SOURCE DATA ->
-- ==== Sys2Proof/Certificates/Slice0/Obligations.lean ====
section
/-! DEFINITION. The statements for the provers. Each docstring names the rule it formalises; OBLIGATIONS.json lists
them. "The spec's decision D<n>" is a row of spec/92_eei_decisions.md, a choice of the spec that its source does not
make; "log <n>" is a row of notes/assumptions. `exec` is the block's own effect of a command, which never stops
(R230): what a statement says of it holds whatever FRAME_W is (log 7). A step runs a command through `guardedExec`,
which faults where the command reads FRAME with FRAME_W = 0: that is the rules' "requires FRAME_W = 1" (R234), and it
rests on the spec's decision D7. No statement rests on the value `State.reset` gives the window or the bytes of FRAME. -/

open Sys2Proof Sys2Proof.Machine

/-! ## Reset, the command port and the step -/

/-- R43, R260: after reset FRAME is unwritten and RX_STATUS is 0x0000, every field of it 0. The values are the
spec's decisions D7 and D30. -/
def Obligations.ResetHoldsNoFrameAndZeroStatus : Prop :=
  State.reset.frameW = false ∧ State.reset.rxStatus = 0x0000 ∧
  statusOk State.reset.rxStatus = false ∧ statusReason State.reset.rxStatus = Reason.none.code ∧
  statusReserved State.reset.rxStatus = 0 ∧ statusPos State.reset.rxStatus = 0

/-- R260: a reset applied to the block gives every piece of state its reset value and does not change the window. The
values are the spec's decisions D7 and D30; that a reset arrives in the queue of inputs is the model's choice (log 3),
and so is what the bytes of FRAME hold then, which the spec leaves open (log 23). -/
def Obligations.ResetInputClearsStateAndKeepsWindow : Prop :=
  ∀ (s : State) (rest : List Input), s.pending = .reset :: rest →
    ∃ t, step s = .next t ∧ t.frameW = false ∧ t.frame = State.reset.frame ∧ t.rxStatus = 0x0000 ∧
      t.win = s.win ∧ t.pending = rest

/-- R69, R234, R235: a step takes the oldest command and runs what it decodes to, through the test of R234 (the spec's
decision D7), which any command that is safe to issue passes; a command the decoder refuses has no step; with nothing
issued nothing changes. The queue and the idle step are the model's choice (logs 1 and 2). -/
def Obligations.StepRunsTheDecodedCommand : Prop :=
  (∀ (s : State) (c : RawCommand) (rest : List Input) (i : Instr),
    s.pending = .command c :: rest → decode c = .ok i →
      step s = guardedExec i (s.setPending rest) ∧ (safeToIssue i s → step s = exec i (s.setPending rest))) ∧
  (∀ (s : State) (c : RawCommand) (rest : List Input) (why : DecodeError),
    s.pending = .command c :: rest → decode c = .error why → step s = .refused (.illegalCommand why)) ∧
  (∀ s : State, s.pending = [] → step s = .next s)

/-- R69: the inputs take effect in the order issued: a step that completes has taken exactly the oldest one. The queue
is the model's choice (log 1). -/
def Obligations.StepTakesTheOldestInput : Prop :=
  ∀ s t : State, step s = .next t → t.pending = s.pending.tail

/-- R101: the decoder accepts exactly the commands with an assigned selector and well-typed operands (the spec's
decision D35; the form of an operand on its port is the model's choice, log 4). -/
def Obligations.DecoderAcceptsExactlyWellFormedCommands : Prop :=
  ∀ c : RawCommand, (∃ i, decode c = .ok i) ↔ c.wellFormed = true

/-- R98 to R100: every command, at every value of its operands, is decoded from its own encoding. -/
def Obligations.DecodeOfEncodeIsTheCommand : Prop :=
  ∀ i : Instr, decode (encode i) = .ok i

/-- R98 to R100, R102: a command has one spelling on the command port: what decodes to it is its encoding. -/
def Obligations.EveryDecodedCommandHasOneSpelling : Prop :=
  ∀ (c : RawCommand) (i : Instr), decode c = .ok i → c = encode i

/-- R98 to R101: ten commands written out from the selector map, at least one of each of the nine formats (N twice; the
record of ENCODE in the order of R99, its bits and numbers told apart), and the refusals of section 2.12 of
spec/95_test_vectors.md. The selectors are the spec's decision D2; the form of the operands is the model's (log 4). -/
def Obligations.SelectorWordsDecodeAsTheMapSays : Prop :=
  decode ⟨0x01, []⟩ = .ok .frameInit ∧
  decode ⟨0x02, [.num 0x16, .num 0x12, .num 0, .num 0, .num 0, .num 0, .num 0x24, .num 0xFF]⟩ =
    .ok (.frameLoad 0x16 0x12 0 0 0 0 0x24 0xFF) ∧
  decode ⟨0x10, [.num 0xFF]⟩ = .ok (.setMode 0xFF) ∧
  decode ⟨0x14, [.num (-5)]⟩ = .ok (.setTemp (-5)) ∧
  decode ⟨0x16, [.num 12, .num 34]⟩ = .ok (.setTime 12 34) ∧
  decode ⟨0x18, [.num 7, .num 1, .num 0]⟩ = .ok (.setOnTimer 7 true false) ∧
  decode ⟨0x1C, [.num 1]⟩ = .ok (.setSwing true) ∧
  decode ⟨0x40, [.record [0x01, 0x08, 30, 23, 59, 7, 1, 0, 22, 0, 1, 1, 0, 1]]⟩ =
    .ok (.encode {
      mode := 0x01, fan := 0x08, temp := 30, hour := 23, minute := 59,
      onH := 7, onHalf := true, onAct := false, offH := 22, offHalf := false, offAct := true,
      swing := true, sleep := false, powerToggle := true }) ∧
  decode ⟨0x51, [.items [⟨.mark, 4652⟩]]⟩ = .ok (.demodulate [⟨.mark, 4652⟩]) ∧
  decode ⟨0x53, []⟩ = .ok .statusRead ∧
  decode ⟨0x00, []⟩ = .error .unassignedSelector ∧
  decode ⟨0x22, []⟩ = .error .unassignedSelector ∧
  decode ⟨0xFF, []⟩ = .error .unassignedSelector ∧
  decode ⟨0x1C, [.num 2]⟩ = .error .u1OutOfRange ∧
  decode ⟨0x10, [.num 0x1FF]⟩ = .error .u8OutOfRange

/-! ## Whole-frame access -/

/-- R120, R121: FRAME_INIT gives FRAME the fresh frame `16 00 00 00 00 00 00 00` and FRAME_LOAD its eight operands,
whatever FRAME held, and both change nothing else. The zero bytes of the fresh frame are the spec's decision D8, the
raw load its decision D34. -/
def Obligations.FrameInitAndFrameLoadReplaceTheFrame : Prop :=
  (∀ s : State, ∃ t, exec .frameInit s = .next t ∧
    t.frame = ⟨0x16, 0, 0, 0, 0, 0, 0, 0⟩ ∧ t.frameW = true ∧ sameButFrame s t) ∧
  (∀ (b0 b1 b2 b3 b4 b5 b6 b7 : Byte) (s : State), ∃ t, exec (.frameLoad b0 b1 b2 b3 b4 b5 b6 b7) s = .next t ∧
    t.frame = ⟨b0, b1, b2, b3, b4, b5, b6, b7⟩ ∧ t.frameW = true ∧ sameButFrame s t)

/-- R122: FRAME_READ answers the eight bytes and changes nothing; with FRAME_W = 0 a step faults (the
spec's decisions D34 and D7; log 7). -/
def Obligations.FrameReadAnswersTheFrame : Prop :=
  ∀ s : State,
    (s.frameW = false → guardedExec .frameRead s = .fault .frameUnwritten) ∧
    ∀ f, s.frame = f → ∃ t, exec .frameRead s = .next t ∧ t.result = .frame f ∧ sameButResult s t

/-! ## Setters -/

/-- R123: SET_MODE writes `FRAME[1][3:0]`: the code's low nibble for 0x01, 0x02 and 0x04, COOL (0x2) for every other
code; the fan nibble and every other byte, the checksum nibble's included, are kept; the rule's "requires FRAME_W = 1"
is the test a step makes of it (`guardedExec`), and that the block completes with FRAME_W = 0 as well is R230 (section
1 of 60_exceptions.md), read as log 7 has it (DEDUCED). -/
def Obligations.SetModeWritesTheModeNibble : Prop :=
  ∀ (code : Byte) (s : State),
    (s.frameW = false → guardedExec (.setMode code) s = .fault .frameUnwritten) ∧
    ∀ f, s.frame = f → ∃ t g, exec (.setMode code) s = .next t ∧ t.frame = g ∧
      lo g.b1 = (if code = 0x01 ∨ code = 0x02 ∨ code = 0x04 then lo code else 0x2) ∧
      hi g.b1 = hi f.b1 ∧ sameBytesBut f g [1] ∧ sameButBytes s t

/-- R125: SET_FAN writes `FRAME[1][7:4]`: the code's low nibble for the six fan codes, AUTO (0x1) for every other code;
the mode nibble and every other byte are kept. AUTO as the default is the spec's decision D5 (log 10). -/
def Obligations.SetFanWritesTheFanNibble : Prop :=
  ∀ (code : Byte) (s : State),
    (s.frameW = false → guardedExec (.setFan code) s = .fault .frameUnwritten) ∧
    ∀ f, s.frame = f → ∃ t g, exec (.setFan code) s = .next t ∧ t.frame = g ∧
      hi g.b1 = (if code = 0x01 ∨ code = 0x02 ∨ code = 0x03 ∨ code = 0x04 ∨ code = 0x08 ∨ code = 0x09
        then lo code else 0x1) ∧
      lo g.b1 = lo f.b1 ∧ sameBytesBut f g [1] ∧ sameButBytes s t

/-- R127: SET_TEMP writes byte 6, tens digit in the high nibble and ones digit in the low one, of the operand when it
lies in [16, 30] and of 24 otherwise; every other byte is kept; the rule's "requires FRAME_W = 1" is the test a step
makes of it (`guardedExec`), and that the block completes with FRAME_W = 0 as well is R230 (section 1 of
60_exceptions.md), read as log 7 has it (DEDUCED). -/
def Obligations.SetTempWritesBcdOrTwentyFour : Prop :=
  ∀ (a : Int) (s : State),
    (s.frameW = false → guardedExec (.setTemp a) s = .fault .frameUnwritten) ∧
    ∀ f, s.frame = f → ∃ t g v, exec (.setTemp a) s = .next t ∧ t.frame = g ∧
      (v : Int) = (if 16 ≤ a ∧ a ≤ 30 then a else 24) ∧
      ((hi g.b6).toNat : Int) = v / 10 ∧ ((lo g.b6).toNat : Int) = v % 10 ∧
      sameBytesBut f g [6] ∧ sameButBytes s t

/-- R129: SET_TIME writes the hour to byte 3 and the minute to byte 2, each in BCD, when both are in range, and 0 to
both otherwise; every other byte is kept. Negative inputs counting as out of range is the spec's decision D11
(log 13). -/
def Obligations.SetTimeWritesBothOrZeroesBoth : Prop :=
  ∀ (h m : Int) (s : State),
    (s.frameW = false → guardedExec (.setTime h m) s = .fault .frameUnwritten) ∧
    ∀ f, s.frame = f → ∃ t g, exec (.setTime h m) s = .next t ∧ t.frame = g ∧
      (0 ≤ h ∧ h ≤ 23 ∧ 0 ≤ m ∧ m ≤ 59 →
        ((hi g.b3).toNat : Int) = h / 10 ∧ ((lo g.b3).toNat : Int) = h % 10 ∧
        ((hi g.b2).toNat : Int) = m / 10 ∧ ((lo g.b2).toNat : Int) = m % 10) ∧
      (¬ (0 ≤ h ∧ h ≤ 23 ∧ 0 ≤ m ∧ m ≤ 59) → g.b3 = 0x00 ∧ g.b2 = 0x00) ∧
      sameBytesBut f g [2, 3] ∧ sameButBytes s t

/-- R131, R133, R92: SET_ON_TIMER writes byte 4 and SET_OFF_TIMER byte 5: active flag in bit 7, half-hour flag in bit
6, tens digit in bits 5:4, ones digit in bits 3:0; an hour outside [0, 23] is stored as 0 with the flags kept from the
operands (the spec's decision D12, log 14); every other byte is kept. -/
def Obligations.TimerSettersWriteTheirTimerByte : Prop :=
  ∀ (h : Int) (hf act : Bool) (s : State),
    (s.frameW = false → guardedExec (.setOnTimer h hf act) s = .fault .frameUnwritten ∧
      guardedExec (.setOffTimer h hf act) s = .fault .frameUnwritten) ∧
    ∀ f, s.frame = f →
      (∃ t g, exec (.setOnTimer h hf act) s = .next t ∧ t.frame = g ∧
        bitOf g.b4 7 = act ∧ bitOf g.b4 6 = hf ∧
        ((g.b4.extractLsb' 4 2).toNat : Int) = (if 0 ≤ h ∧ h ≤ 23 then h else 0) / 10 ∧
        ((lo g.b4).toNat : Int) = (if 0 ≤ h ∧ h ≤ 23 then h else 0) % 10 ∧
        sameBytesBut f g [4] ∧ sameButBytes s t) ∧
      (∃ t g, exec (.setOffTimer h hf act) s = .next t ∧ t.frame = g ∧
        bitOf g.b5 7 = act ∧ bitOf g.b5 6 = hf ∧
        ((g.b5.extractLsb' 4 2).toNat : Int) = (if 0 ≤ h ∧ h ≤ 23 then h else 0) / 10 ∧
        ((lo g.b5).toNat : Int) = (if 0 ≤ h ∧ h ≤ 23 then h else 0) % 10 ∧
        sameBytesBut f g [5] ∧ sameButBytes s t)

/-- R135, R137: SET_SWING writes bit 0 and SET_SLEEP bit 1 of byte 7 and keep its other bits, so the checksum nibble is
not updated: on a frame that passes IS_VALID, a write that changes the flag leaves a frame that fails it (the reading
R264 gives the rules' last sentence); both require FRAME_W = 1. -/
def Obligations.SwingAndSleepSettersWriteOneBit : Prop :=
  ∀ (v : Bool) (s : State),
    (s.frameW = false → guardedExec (.setSwing v) s = .fault .frameUnwritten ∧
      guardedExec (.setSleep v) s = .fault .frameUnwritten) ∧
    ∀ f, s.frame = f →
      (∃ t g, exec (.setSwing v) s = .next t ∧ t.frame = g ∧
        (∀ j < 8, bitOf g.b7 j = if j = 0 then v else bitOf f.b7 j) ∧
        (frameValid f = true → bitOf f.b7 0 ≠ v → frameValid g = false) ∧
        sameBytesBut f g [7] ∧ sameButBytes s t) ∧
      (∃ t g, exec (.setSleep v) s = .next t ∧ t.frame = g ∧
        (∀ j < 8, bitOf g.b7 j = if j = 1 then v else bitOf f.b7 j) ∧
        (frameValid f = true → bitOf f.b7 1 ≠ v → frameValid g = false) ∧
        sameBytesBut f g [7] ∧ sameButBytes s t)

/-- R139: SET_POWER_TOGGLE writes bit 3 of byte 7 and keeps its other bits and every other byte; that the block does
not clear the flag by itself (MODULATE leaves FRAME as it is) is the spec's decision D28. -/
def Obligations.PowerToggleSetterWritesBitThree : Prop :=
  ∀ (v : Bool) (s : State),
    (s.frameW = false → guardedExec (.setPowerToggle v) s = .fault .frameUnwritten) ∧
    ∀ f, s.frame = f → ∃ t u g, exec (.setPowerToggle v) s = .next t ∧ t.frame = g ∧
      (∀ j < 8, bitOf g.b7 j = if j = 3 then v else bitOf f.b7 j) ∧
      sameBytesBut f g [7] ∧ sameButBytes s t ∧
      exec .modulate t = .next u ∧ u.frame = g

/-! ## Getters -/

/-- R124, R126: GET_MODE and GET_FAN answer the nibble of byte 1 with its name in R89 and R90, UNRECOGNIZED for every
other nibble (the spec's decision D15), and change nothing. -/
def Obligations.ModeAndFanGettersAnswerNameAndNibble : Prop :=
  ∀ s : State,
    (s.frameW = false → guardedExec .getMode s = .fault .frameUnwritten ∧
      guardedExec .getFan s = .fault .frameUnwritten) ∧
    ∀ f, s.frame = f →
      (∃ t name, exec .getMode s = .next t ∧ t.result = .mode name (lo f.b1) ∧
        (name = .dry ↔ lo f.b1 = 0x1) ∧ (name = .cool ↔ lo f.b1 = 0x2) ∧ (name = .fan ↔ lo f.b1 = 0x4) ∧
        sameButResult s t) ∧
      (∃ t name, exec .getFan s = .next t ∧ t.result = .fan name (hi f.b1) ∧
        (name = .auto ↔ hi f.b1 = 0x1) ∧ (name = .turbo ↔ hi f.b1 = 0x3) ∧ (name = .speed3 ↔ hi f.b1 = 0x2) ∧
        (name = .speed2 ↔ hi f.b1 = 0x4) ∧ (name = .speed1 ↔ hi f.b1 = 0x8) ∧ (name = .quiet ↔ hi f.b1 = 0x9) ∧
        sameButResult s t)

WHAT TO DO -> Using only the entries above, output the line with "exec .modulate t", the line with "other nibble (the", and all lines between them, exactly as they stand.

PROBLEM SOLUTION ->
      exec .modulate t = .next u ∧ u.frame = g

/-! ## Getters -/

/-- R124, R126: GET_MODE and GET_FAN answer the nibble of byte 1 with its name in R89 and R90, UNRECOGNIZED for every
other nibble (the spec's decision D15), and change nothing. -/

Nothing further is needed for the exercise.